= EXERCISE INSTRUCTIONS =
Return the following from the records below: each line, word for word, starting with the line that contains "3 (applyResetRequest p))" and going on through the line that contains "staged block. -/", with nothing outside that range.

━━━ INFORMATION PROVIDED ━━━

/-- A device reset: all on-die state as State.reset has it, with the fuses, straps and flash kept, the seed drawn anew, and the clock of
the grade (Table 14.2). Under BOOT_MODE 10b the ROM recovery responder runs at once (R424). -/
def State.resetDevice (s : State) (c : ResetCause) : State :=
  let b := s.rel.boot
  let flash := s.rel.flash.atReset
  let z := State.reset
  let fmax := if b.grade = 1 then 2000 else 2500
  let z : State := { z with
    out := s.out
    pending := s.pending
    free := s.free + 1
    tables := { z.tables with seed := Config.freeNat s.free % 2 ^ 128 }
    num := if b.grade = 1 then (List.range 12).map (fun k => (objKey Obj.SQUAD_FREQ k, 2000)) else []
    strider := { z.strider with squads := (List.range 12).map (fun k => (k, { Squad.reset with freqActual := fmax })) }
    rel := { z.rel with
      flash := flash
      boot := { Boot.reset with
        bib := b.bib, grade := b.grade, dieIds := b.dieIds, straps := b.straps, cause := b.causeWord c
        cal := flash.cal, calStaged := flash.cal } } }
  let z := z.emit (.safeN false)
  if z.rel.boot.mode = 2 then
    let z := { z with rel.boot.recovery := true }
    let z := z.modCore 0 (fun k => { k with st := .running })
    (z.raise 6 none Obj.HALT_STATE).emit (.safeN true)
  else z

/-- DEVICE_RESET: a device reset. One requested through 1010h acts once no flash operation is in progress (R435). -/
def execDeviceReset (c : ResetCause) (s : State) : Host.Outcome State Fault Refusal :=
  match c with
  | .request p =>
    if s.rel.boot.waitReset = some (.request p) && s.rel.flash.busy.isEmpty then .next (s.resetDevice c) else .next s
  | .powerOn | .resetN | .jtag => .next (s.resetDevice c)

/-- POWER_ON: everything is cleared and the fuses are read again; RESET_N is still low, so SAFE_N is low (R432, R451, R469). -/
def execPowerOn (bib grade : Nat) (dieIds : Blob) (s : State) : Host.Outcome State Fault Refusal :=
  let s := { s with rel.boot := { s.rel.boot with bib := bib, grade := grade, dieIds := dieIds, straps := 0, recovery := false, halted := false } }
  let s := s.resetDevice .powerOn
  .next ({ s with rel.boot.resetN := false }.emit (.safeN true))

/-- RESET_N_EDGE: the rising edge of RESET_N after a low time in ns. After power-on it starts the device; after 1.0 µs or more it is a
device reset; the straps are sampled. A shorter pulse is ignored (R424, R453). -/
def execResetNEdge (lowNs : Nat) (straps : BitVec 8) (s : State) : Host.Outcome State Fault Refusal :=
  if s.rel.boot.resetN && lowNs < 1000 then .next s
  else
    let cause : ResetCause := if s.rel.boot.resetN then .resetN else .powerOn
    .next ({ s with rel.boot.straps := straps }.resetDevice cause)

/-- Whether the device has neither started firmware nor the responder. -/
def Boot.starting (b : Boot) : Bool := b.resetN && !b.pllFail && !b.firmware && !b.recovery

/-- PLL_LOCK_TIMEOUT: the device stays in reset with SAFE_N low until the next RESET_N edge (R453, R469). -/
def execPllLockTimeout (s : State) : Host.Outcome State Fault Refusal :=
  if s.rel.boot.starting then .next ({ s with rel.boot.pllFail := true }.emit (.safeN true)) else .next s

/-- JTAG_RZ_RESET (R470). -/
def execJtagRzReset (s : State) : Host.Outcome State Fault Refusal := .next (s.resetDevice .jtag)

/-- POWER_LOSS: all on-die state is lost, and the flash operation in progress with it (R435). -/
def execPowerLoss (s : State) : Host.Outcome State Fault Refusal :=
  let s := s.resetDevice .powerOn
  .next { s with rel.boot.resetN := false }

/-! ## Reset requests (R434) -/

/-- A die's temperature in m°C. -/
def State.dieTemp (s : State) (d : Nat) : Int := signed 32 (s.cfg Obj.DIE_TEMP d)

/-- The principal of a path (Table 13.1). -/
def Path.principal : Path → Principal
  | .mailbox 0 => .host
  | .mailbox (k + 1) => .tenant k
  | .inband _ _ 0 => .field
  | .inband _ _ t => .tenant t
  | .fieldNet => .field

/-- The reset of the field principal as a master (Table 10.3, R393). -/
def State.resetField (s : State) : State :=
  let s := (s.abandonLocks midField).dropExpert 257
  { s with
    mgmt.held := s.mgmt.held.map (fun h => if Path.principal h.path == .field then { h with dropped := true } else h)
    starter.sendQ := s.starter.sendQ.filter (fun x => !x.field) }

/-- The reset of the management domain (Table 15.3). -/
def State.resetManagement (s : State) : State :=
  { s with mgmt.room := { s.mgmt.room with node := 255, answer := none } }.resetField

/-- The reset of a port: it goes DOWN and retrains. -/
def State.resetPort (s : State) (p : Nat) : State := s.linkDown p

/-- A write of 1010h. A device reset waits for the flash and for DEVICE_RESET. -/
def applyResetRequest (p : Principal) (v : Nat) (s : State) : State × Result :=
  if v = 1 then
    if (List.range 5).any (fun d => signed 32 (s.cfg Obj.TEMP_WARN) < s.dieTemp d) then (s, .state)
    else
      let s := { s with rel.boot.waitReset := some (.request p) }
      (if s.rel.flash.busy.isEmpty then s else s.raise 7 none Obj.RESET_REQUEST, .ok)
  else if v = 2 then (s.resetStarter, .ok)
  else if v = 3 then (s.resetManagement, .ok)
  else if 16 ≤ v && v < 28 then ((s.resetSquad (v - 16)).modSquad (v - 16) (fun q => { q with asked := q.busy }), .ok)
  else if 32 ≤ v && v < 48 then (s.resetPort (v - 32), .ok)
  else (s, .range)

/-- DEVICE_RESET_REQUEST: a write of 1 to 1010h; an accepted one has no reply. -/
def execDeviceResetRequest (p : Principal) (s : State) : Host.Outcome State Fault Refusal :=
  let t := s.writeNumCmd p Obj.RESET_REQUEST 0 1 (applyResetRequest p)
  .next (if t.rel.boot.waitReset.isSome && t.reply.result == .ok then { t with reply := s.reply } else t)

/-- STARTER_DOMAIN_RESET_REQUEST: a write of 2 to 1010h. -/
def execStarterDomainResetRequest (p : Principal) (s : State) : Host.Outcome State Fault Refusal :=
  .next (s.writeNumCmd p Obj.RESET_REQUEST 0 2 (applyResetRequest p))

/-- MANAGEMENT_DOMAIN_RESET_REQUEST: a write of 3 to 1010h. -/
def execManagementDomainResetRequest (p : Principal) (s : State) : Host.Outcome State Fault Refusal :=
  .next (s.writeNumCmd p Obj.RESET_REQUEST 0 3 (applyResetRequest p))

/-- The squads whose requested reset has not completed: its reply waits (R434). -/
def State.resetsDue (s : State) : List Nat := (List.range 12).filter (fun k => (s.squad k).asked)

/-- Keeps the former reply where a write has started a reset of a squad, whose end brings its reply (R434). -/
def State.deferReset (s t : State) : State :=
  if t.resetsDue.any (fun k => !s.resetsDue.contains k) then { t with reply := s.reply } else t

/-- SQUAD_RESET_REQUEST: a write of 16 + s to 1010h, answered once the reset has completed. -/
def execSquadResetRequest (p : Principal) (sq : Nat) (s : State) : Host.Outcome State Fault Refusal :=
  .next (s.deferReset (s.writeNumCmd p Obj.RESET_REQUEST 0 (16 + sq) (applyResetRequest p)))

/-- PORT_RESET_REQUEST: a write of 32 + p to 1010h. -/
def execPortResetRequest (p : Principal) (port : Nat) (s : State) : Host.Outcome State Fault Refusal :=
  .next (s.writeNumCmd p Obj.RESET_REQUEST 0 (32 + port) (applyResetRequest p))

/-! ## Identity (R413) -/

/-- A write of 1003h. -/
def applyDeviceId (v : Nat) (s : State) : State × Result :=
  if v > 16383 then (s, .range)
  else if !s.allIdle then (s, .state)
  else ((List.range 14).foldl (fun s p => s.judgeNeighbour false p) (s.writeNum Obj.DEVICE_ID 0 v), .ok)

/-- DEVICE_ID: a write of 1003h. -/
def execDeviceId (p : Principal) (v : Nat) (s : State) : Host.Outcome State Fault Refusal :=
  .next (s.writeNumCmd p Obj.DEVICE_ID 0 v applyDeviceId)

/-! ## The calibration block (R419, R420) -/

/-- The bytes of a calibration block. -/
abbrev calSize : Nat := 11108

/-- A block as it is used: a blank flash holds zeros. -/
def calBytes (b : Blob) : Blob := if b.isEmpty then List.replicate calSize 0 else b

/-- The staged block. -/
def State.staged (s : State) : Blob := calBytes s.rel.boot.calStaged

/-- Whether a commit is in progress. -/
def FlashOp.isCommit : FlashOp → Bool
  | .commit _ => true
  | _ => false

/-- Whether a write of a slot is in progress. -/
def FlashOp.isSlot : FlashOp → Bool
  | .slot _ _ => true
  | _ => false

━━━

= RESPONSE BOX =
  .next (s.writeNumCmd p Obj.RESET_REQUEST 0 3 (applyResetRequest p))

/-- The squads whose requested reset has not completed: its reply waits (R434). -/
def State.resetsDue (s : State) : List Nat := (List.range 12).filter (fun k => (s.squad k).asked)

/-- Keeps the former reply where a write has started a reset of a squad, whose end brings its reply (R434). -/
def State.deferReset (s t : State) : State :=
  if t.resetsDue.any (fun k => !s.resetsDue.contains k) then { t with reply := s.reply } else t

/-- SQUAD_RESET_REQUEST: a write of 16 + s to 1010h, answered once the reset has completed. -/
def execSquadResetRequest (p : Principal) (sq : Nat) (s : State) : Host.Outcome State Fault Refusal :=
  .next (s.deferReset (s.writeNumCmd p Obj.RESET_REQUEST 0 (16 + sq) (applyResetRequest p)))

/-- PORT_RESET_REQUEST: a write of 32 + p to 1010h. -/
def execPortResetRequest (p : Principal) (port : Nat) (s : State) : Host.Outcome State Fault Refusal :=
  .next (s.writeNumCmd p Obj.RESET_REQUEST 0 (32 + port) (applyResetRequest p))

/-! ## Identity (R413) -/

/-- A write of 1003h. -/
def applyDeviceId (v : Nat) (s : State) : State × Result :=
  if v > 16383 then (s, .range)
  else if !s.allIdle then (s, .state)
  else ((List.range 14).foldl (fun s p => s.judgeNeighbour false p) (s.writeNum Obj.DEVICE_ID 0 v), .ok)

/-- DEVICE_ID: a write of 1003h. -/
def execDeviceId (p : Principal) (v : Nat) (s : State) : Host.Outcome State Fault Refusal :=
  .next (s.writeNumCmd p Obj.DEVICE_ID 0 v applyDeviceId)

/-! ## The calibration block (R419, R420) -/

/-- The bytes of a calibration block. -/
abbrev calSize : Nat := 11108

/-- A block as it is used: a blank flash holds zeros. -/
def calBytes (b : Blob) : Blob := if b.isEmpty then List.replicate calSize 0 else b

/-- The staged block. -/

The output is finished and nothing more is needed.